[Records from a data source]

* * * * * * * * *

-- ==== Sys2Proof/Machine/NoteBuilder.lean ====
section
/-! DEFINITION. The Note Builder's operations (Chapter 9): building and offering a note, status requests, printing,
reprints, and serving notes on the line. -/

namespace Sys2Proof.Machine

/-! ### Building (R174, R175) -/

/-- The 128 bytes of a note page, filled out with zero bytes past the note's end (R175). -/
def pageBytes (image : List Byte) (page : Nat) : List Byte :=
  let b := field image (128 * (page - 1)) 128
  b ++ List.replicate (128 - b.length) 0

/-- R175: pages are offered in order, the next as soon as one is accepted; a note has at most four. -/
def offerPages : Nat → State → State
  | 0, s => s
  | n + 1, s =>
    match s.ntb.build with
    | none => s
    | some b =>
      if b.accepted < b.pages then
        match enqueue ⟨.notePage b.number (b.accepted + 1) (pageBytes b.image (b.accepted + 1)), false⟩ s with
        | (true, t) => offerPages n (t.modNtb fun x => { x with build := some { b with accepted := b.accepted + 1 } })
        | (false, t) => t
      else s

/-- The most pages a note has (R174). -/
def maxPages : Nat := 4

/-- The lane totals that a note carries (R173). -/
def State.totals (s : State) (i : LaneNo) : Word48 × Word48 := ((s.lane i).ven.totGross, (s.lane i).ven.totStd)

/-- R174: NTB takes the next note number, fills the note, enters WRITING and offers the first pages. -/
def beginNote (h : NoteHead) (lines : List OrderLine) (recovered : Bool) (s : State) : State :=
  let image := noteImage h lines s.totals (if recovered then stampNone else stampPending) printQueued
  offerPages maxPages (s.modNtb fun x => { x with
    build := some {
      image := image
      number := h.number
      pages := pagesOf (noteLength lines)
      recovered := recovered
      permit := h.permit
      endTime := h.endTime
      loaded := (lines.filter (·.record.isSome)).length } })

/-- A line is ENDED or REFUSED (R23, R174). -/
def LineStatus.finished : LineStatus → Bool
  | .ended _ => true
  | .refused _ => true
  | _ => false

/-- Every order line of the trip is ENDED or REFUSED. -/
def State.allFinished (s : State) : Bool := s.lines.all fun l => l.status.finished

/-- R170: the header of a trip's note. -/
def tripHead (t : Trip) (number station : Nat) : NoteHead where
  number := number
  station := station
  permit := t.permit
  driver := t.driver
  tanker := t.tanker
  startTime := t.startTime
  endTime := t.endTime
  flags := t.flags

/-- R174: the note of the trip is built when the slot is CLOSING and every line is ENDED or REFUSED. -/
def tryBuild (s : State) : State :=
  match s.pct.trip, s.ntb.build with
  | some t, none =>
    if s.pct.slot = .closing ∧ s.allFinished then
      beginNote (tripHead t s.ntb.next s.lif.station) t.lines false s
    else s
  | _, _ => s

/-! ### Status updates (R179) -/

/-- R179: a request joins the tail of the status list, or is dropped while the list holds 8. -/
def joinStatus (r : StatusReq) (s : State) : State :=
  if s.ntb.statusList.length < Config.statusListSize then s.modNtb fun x => { x with statusList := x.statusList ++ [r] }
  else s

/-- R179: a status request is offered, and joins the list if the list is not empty or the queue refuses it. -/
def requestStatus (note : Nat) (f : StatusField) (code : Nat) (s : State) : State :=
  if s.ntb.statusList = [] then
    match enqueue ⟨.noteStatus note f code, false⟩ s with
    | (true, t) => t
    | (false, t) => joinStatus ⟨note, f, code⟩ t
  else joinStatus ⟨note, f, code⟩ s

/-- R179: at a report of a free slot the list is offered from its head until one is refused. -/
def offerStatuses : Nat → State → State
  | 0, s => s
  | n + 1, s =>
    match s.ntb.statusList with
    | [] => s
    | r :: rest =>
      match enqueue ⟨.noteStatus r.note r.field r.code, false⟩ s with
      | (true, t) => offerStatuses n (t.modNtb fun x => { x with statusList := rest })
      | (false, t) => t

/-- R175, R179: NTB's held offers at a report of a free slot: pages first, then the status list. -/
def ntbFreeSlot (s : State) : State := offerStatuses Config.statusListSize (offerPages maxPages s)

/-! ### Printing (R180, R181) -/

/-- R181: with nothing on the wire and BUSY released, the port sends the next character. -/
def sendNext (s : State) : State :=
  match s.ntb.port.wire, s.ntb.port.chars with
  | none, c :: rest =>
    if s.ntb.port.busy then s
    else s.modNtb fun x => { x with port := { x.port with wire := some c, chars := rest } }
  | _, _ => s

/-- R181: the head entry's print begins; a BUSY already asserted starts the BUSY timer. -/
def beginPrint (s : State) : State :=
  match s.ntb.prints with
  | [] => s
  | e :: _ =>
    sendNext (s.modNtb fun x => { x with port := { x.port with
      chars := noteText e.image e.reprint
      timer := if x.port.busy then some (s.now + Config.busyTime) else none } })

/-- R180: a note joins the print queue; before start-up completes nothing is printed. -/
def joinPrints (e : PrintEntry) (s : State) : State :=
  match s.ntb.prints with
  | [] =>
    let t := s.modNtb fun x => { x with prints := [e] }
    if s.sul.done then beginPrint t else t
  | [h] => s.modNtb fun x => { x with prints := [h, e] }
  | h :: w :: _ =>
    let t := s.modNtb fun x => { x with prints := [h, e] }
    if w.reprint then t else requestStatus w.number .print printSkipped t

/-- R181: the head leaves the queue with its outcome, and the next entry's printing begins. -/
def finishPrint (code : Nat) (s : State) : State :=
  match s.ntb.prints with
  | [] => s
  | h :: rest =>
    beginPrint (requestStatus h.number .print code
      (s.modNtb fun x => { x with prints := rest, port := { x.port with chars := [], timer := none } }))

/-! ### Announcing (R177) -/

/-- R177: a NOTE-READY is offered once; a newer one replaces one that is held. -/
def noteReady (note permit : Word32) (s : State) : State :=
  match offerFrame (.noteReady note permit) s with
  | (true, t) => t
  | (false, t) => t.modNtb fun x => { x with heldReady := some (note, permit) }

/-- R177: the held NOTE-READY is offered again at a report of room. -/
def offerReady (s : State) : State :=
  match s.ntb.heldReady with
  | none => s
  | some (n, p) =>
    match offerFrame (.noteReady n p) s with
    | (true, t) => t.modNtb fun x => { x with heldReady := none }
    | (false, t) => t

/-! ### Serving (R184 to R186) -/

/-- Segments of a note (R186). -/
def segmentCount (length : Nat) : Nat := length / 48 + (if length % 48 = 0 then 0 else 1)

/-- R186: the NOTE-PART of segment `k`; without a copy, the ABSENT answer. -/
def segmentFrame (a : Ask) (image : Option (List Byte)) (k : Nat) : TxFrame :=
  match image with
  | none => .notePart a.requester a.note 0 1 false []
  | some b => .notePart a.requester a.note k (segmentCount b.length) true (field b (48 * k) 48)

/-- The segments of an answer. -/
def answerCount (image : Option (List Byte)) : Nat :=
  match image with
  | none => 1
  | some b => segmentCount b.length

/-- R185: a note that is absent without a read: number 0, or a number not yet sealed. -/
def unsealed (s : State) (note : Nat) : Bool := decide (note = 0) || decide (s.ntb.next ≤ note)

/-- R185, R186: serving goes on as far as the transmit FIFO takes its segments. -/
def serve : Nat → State → State
  | 0, s => s
  | n + 1, s =>
    match s.ntb.serving, s.ntb.asks with
    | .idle, [] => s
    | .idle, a :: _ =>
      if unsealed s a.note.toNat then serve n (s.modNtb fun x => { x with serving := .sending none 0 })
      else askRead .ask (slotPage (a.note.toNat % Config.noteSlots) 1) (s.modNtb fun x => { x with serving := .reading [] 0 })
    | .reading _ _, _ => s
    | .sending _ _, [] => s.modNtb fun x => { x with serving := .idle }
    | .sending image k, a :: rest =>
      match offerFrame (segmentFrame a image k) s with
      | (false, t) => t
      | (true, t) =>
        if k + 1 < answerCount image then serve n (t.modNtb fun x => { x with serving := .sending image (k + 1) })
        else serve n (t.modNtb fun x => { x with asks := rest, serving := .idle })

/-- Steps that cover four asks of eleven segments each. -/
def serveSteps : Nat := 64

/-- R184: an ask is taken into the queue: a duplicate and an ask that meets a full queue are dropped. -/
def takeAsk (a : Ask) (s : State) : State :=
  if a ∈ s.ntb.asks then s
  else if Config.askSize ≤ s.ntb.asks.length then s
  else
    let t := s.modNtb fun x => { x with asks := x.asks ++ [a] }
    match s.ntb.serving with
    | .idle => serve serveSteps t
    | _ => t

/-- R177, R186: NTB's held frames at a report of room: NOTE-READY first. -/
def ntbRoom (s : State) : State :=
  let t := offerReady s
  match t.ntb.serving with
  | .sending _ _ => serve serveSteps t
  | _ => t

/-- The further pages of a note that its first page calls for (R185). That none are read for a length outside 34..498, of which
no note is, is the model's choice (log 46). -/
def furtherPages (page : List Byte) : Nat := if lengthFieldOk page then pagesOf (noteLengthField page) - 1 else 0

/-- The image of a note read, when it passes the test of R185. -/
def readNote (number : Nat) (bytes : List Byte) : Option (List Byte) :=
  if notePresent number bytes then some (bytes.take (noteLengthField bytes)) else none

/-- R185: a page of the slot of the head ask has been read. -/
def askPage (page : List Byte) (s : State) : State :=
  match s.ntb.serving, s.ntb.asks with
  | .reading bytes left, a :: _ =>
    let more := if bytes = [] then furtherPages page else left - 1
    if more = 0 then
      serve serveSteps (s.modNtb fun x => { x with serving := .sending (readNote a.note.toNat (bytes ++ page)) 0 })
    else
      let t := s.modNtb fun x => { x with serving := .reading (bytes ++ page) more }
      if bytes = [] then askPages .ask (slotPage (a.note.toNat % Config.noteSlots) 2) more t else t
  | _, _ => s

/-! ### Reprints (R183) -/

/-- R183: a reprint of the newest note is asked for. -/
def askReprint (s : State) : State :=
  if s.ntb.next ≤ 1 ∨ s.ntb.reprint.isSome ∨ s.ntb.prints.any (fun e => e.number == s.ntb.next - 1) then s
  else askRead .reprint (slotPage ((s.ntb.next - 1) % Config.noteSlots) 1)
    (s.modNtb fun x => { x with reprint := some ⟨s.ntb.next - 1, [], 0⟩ })

/-- R183: a page of the newest note's slot has been read. -/
def reprintPage (page : List Byte) (s : State) : State :=
  match s.ntb.reprint with
  | none => s
  | some r =>
    let more := if r.bytes = [] then furtherPages page else r.left - 1
    if more = 0 then
      let t := s.modNtb fun x => { x with reprint := none }
      match readNote r.number (r.bytes ++ page) with
      | none => t
      | some image => joinPrints ⟨image, r.number, true⟩ t
    else
      let t := s.modNtb fun x => { x with reprint := some { r with bytes := r.bytes ++ page, left := more } }
      if r.bytes = [] then askPages .reprint (slotPage (r.number % Config.noteSlots) 2) more t else t

end Sys2Proof.Machine
end

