/-- R114, R119, R120: the window closes and the stroke is judged for the LIVE line it serves. A pulse confirms it and clears the
misses; none adds a miss. The third miss in a row sets the FAULT mark and the injector faults when its cycle ends; on a
mandatory line a flowing lane closes with ADDITIVE-FAULT, and offers a checkpoint of its line (R72; Safety.lean, State.Checkpoints);
on an optional one no lane changes its stage. (The injector's lane does not wait in ENDED.)
R113, R117, R120: with the spacing period not ended the injector stays in SPACING. With it ended the judgement ends the cycle: the
injector is FAULTED with its fault-pending mark cleared; or the line's next stroke starts, when its lane flows or closes, it is not
marked FAULT and its due is at least a stroke volume; or the injector is IDLE. (The lane's lines have injectors of their own.)
A pending final stroke is not part of this statement (log 10).
The clock that a timed event leaves is the model's choice (log 1). -/
def Obligations.StrokeJudged : Prop :=
  (∀ (s : State) (j : InjNo) (d k : Nat) (i : LaneNo) (a : AdditiveLine),
    (s.inj j).windowDue = some d → (s.inj j).serving = some ⟨i, k⟩ → s.additive i k = some a → a.live = true →
    (s.inj j).spacingOver = false → s.injLane j = some i → s.stage i ≠ .ended →
    ∃ t a', exec (.feedbackWindowClose j) s = .next t ∧ t.now = max s.now d ∧ t.additive i k = some a' ∧
      (t.inj j).window = .closed ∧ (t.inj j).windowDue = none ∧ (t.inj j).phase = (s.inj j).phase ∧
      a'.commanded = a.commanded ∧ a'.due = a.due ∧ a'.totalDue = a.totalDue ∧ a'.live = true ∧
      ((s.inj j).window = .opened true → a'.confirmed = a.confirmed + 1 ∧ a'.misses = 0 ∧
        a'.faultMark = a.faultMark ∧ t.stage i = s.stage i) ∧
      ((s.inj j).window ≠ .opened true → a'.confirmed = a.confirmed ∧ a'.misses = a.misses + 1 ∧
        (a.misses ≠ 2 → a'.faultMark = a.faultMark ∧ (t.inj j).faultPending = (s.inj j).faultPending ∧
          t.stage i = s.stage i) ∧
        (a.misses = 2 → a'.faultMark = true ∧ a'.backlog = false ∧ (t.inj j).faultPending = true ∧
          (a.mandatory = false → t.stage i = s.stage i) ∧
          (a.mandatory = true → (s.stage i).flowing = true → t.stage i = .closing ∧
            (t.lane i).closeReason = some .additiveFault ∧ (t.lane i).openOut = false ∧ (t.lane i).holdOut = false ∧
            s.Checkpoints t [i])))) ∧
  (∀ (s : State) (j : InjNo) (d k : Nat) (i : LaneNo) (a : AdditiveLine) (x : InjectorCfg),
    (s.inj j).windowDue = some d → (s.inj j).serving = some ⟨i, k⟩ → s.additive i k = some a → a.live = true →
    (s.inj j).spacingOver = true → (s.inj j).phase = .spacing → s.injLane j = some i → s.stage i ≠ .ended →
    s.injCfg j = some x → a.injector = j → (s.additives i).length ≤ 3 → ((s.additives i).map (·.injector)).Nodup →
    let pulse : Prop := (s.inj j).window = .opened true
    let faults : Prop := (s.inj j).faultPending = true ∨ (¬pulse ∧ a.misses = 2)
    let next : Prop := a.faultMark = false ∧ ((s.stage i).flowing = true ∨ s.stage i = .closing) ∧ x.stroke * 1000 ≤ a.due
    ∃ t a', exec (.feedbackWindowClose j) s = .next t ∧ t.now = max s.now d ∧ t.additive i k = some a' ∧ a'.live = true ∧
      a'.confirmed = (if pulse then a.confirmed + 1 else a.confirmed) ∧ a'.misses = (if pulse then 0 else a.misses + 1) ∧
      a'.faultMark = (a.faultMark || decide (¬pulse ∧ a.misses = 2)) ∧ (t.inj j).faultPending = false ∧
      (faults → (t.inj j).phase = .faulted) ∧ (¬faults → ¬next → (t.inj j).phase = .idle) ∧
      (faults ∨ ¬next → (t.inj j).window = .closed ∧ (t.inj j).windowDue = none ∧ a'.commanded = a.commanded ∧
        a'.due = a.due) ∧
      (¬faults → next → a'.commanded = a.commanded + 1 ∧ a'.due = a.due - x.stroke * 1000 ∧
        t.inj j = { s.inj j with
          phase := .driving, startTime := max s.now d, window := .opened false, spacingOver := false
          driveDue := some (max s.now d + x.drive * 1000)
          spacingDue := some (max s.now d + 60000 / x.rate * 1000), windowDue := none }))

* * * * * * * * *

» **About this task**
Start with the line above that contains "endTime := t.endTime" and stop after the line that contains "match enqueue ⟨.noteStatus r.note". Output those lines exactly, and only those.

» **Answer for this exercise**
  endTime := t.endTime
  flags := t.flags

/-- R174: the note of the trip is built when the slot is CLOSING and every line is ENDED or REFUSED. -/
def tryBuild (s : State) : State :=
  match s.pct.trip, s.ntb.build with
  | some t, none =>
    if s.pct.slot = .closing ∧ s.allFinished then
      beginNote (tripHead t s.ntb.next s.lif.station) t.lines false s
    else s
  | _, _ => s

/-! ### Status updates (R179) -/

/-- R179: a request joins the tail of the status list, or is dropped while the list holds 8. -/
def joinStatus (r : StatusReq) (s : State) : State :=
  if s.ntb.statusList.length < Config.statusListSize then s.modNtb fun x => { x with statusList := x.statusList ++ [r] }
  else s

/-- R179: a status request is offered, and joins the list if the list is not empty or the queue refuses it. -/
def requestStatus (note : Nat) (f : StatusField) (code : Nat) (s : State) : State :=
  if s.ntb.statusList = [] then
    match enqueue ⟨.noteStatus note f code, false⟩ s with
    | (true, t) => t
    | (false, t) => joinStatus ⟨note, f, code⟩ t
  else joinStatus ⟨note, f, code⟩ s

/-- R179: at a report of a free slot the list is offered from its head until one is refused. -/
def offerStatuses : Nat → State → State
  | 0, s => s
  | n + 1, s =>
    match s.ntb.statusList with
    | [] => s
    | r :: rest =>
      match enqueue ⟨.noteStatus r.note r.field r.code, false⟩ s with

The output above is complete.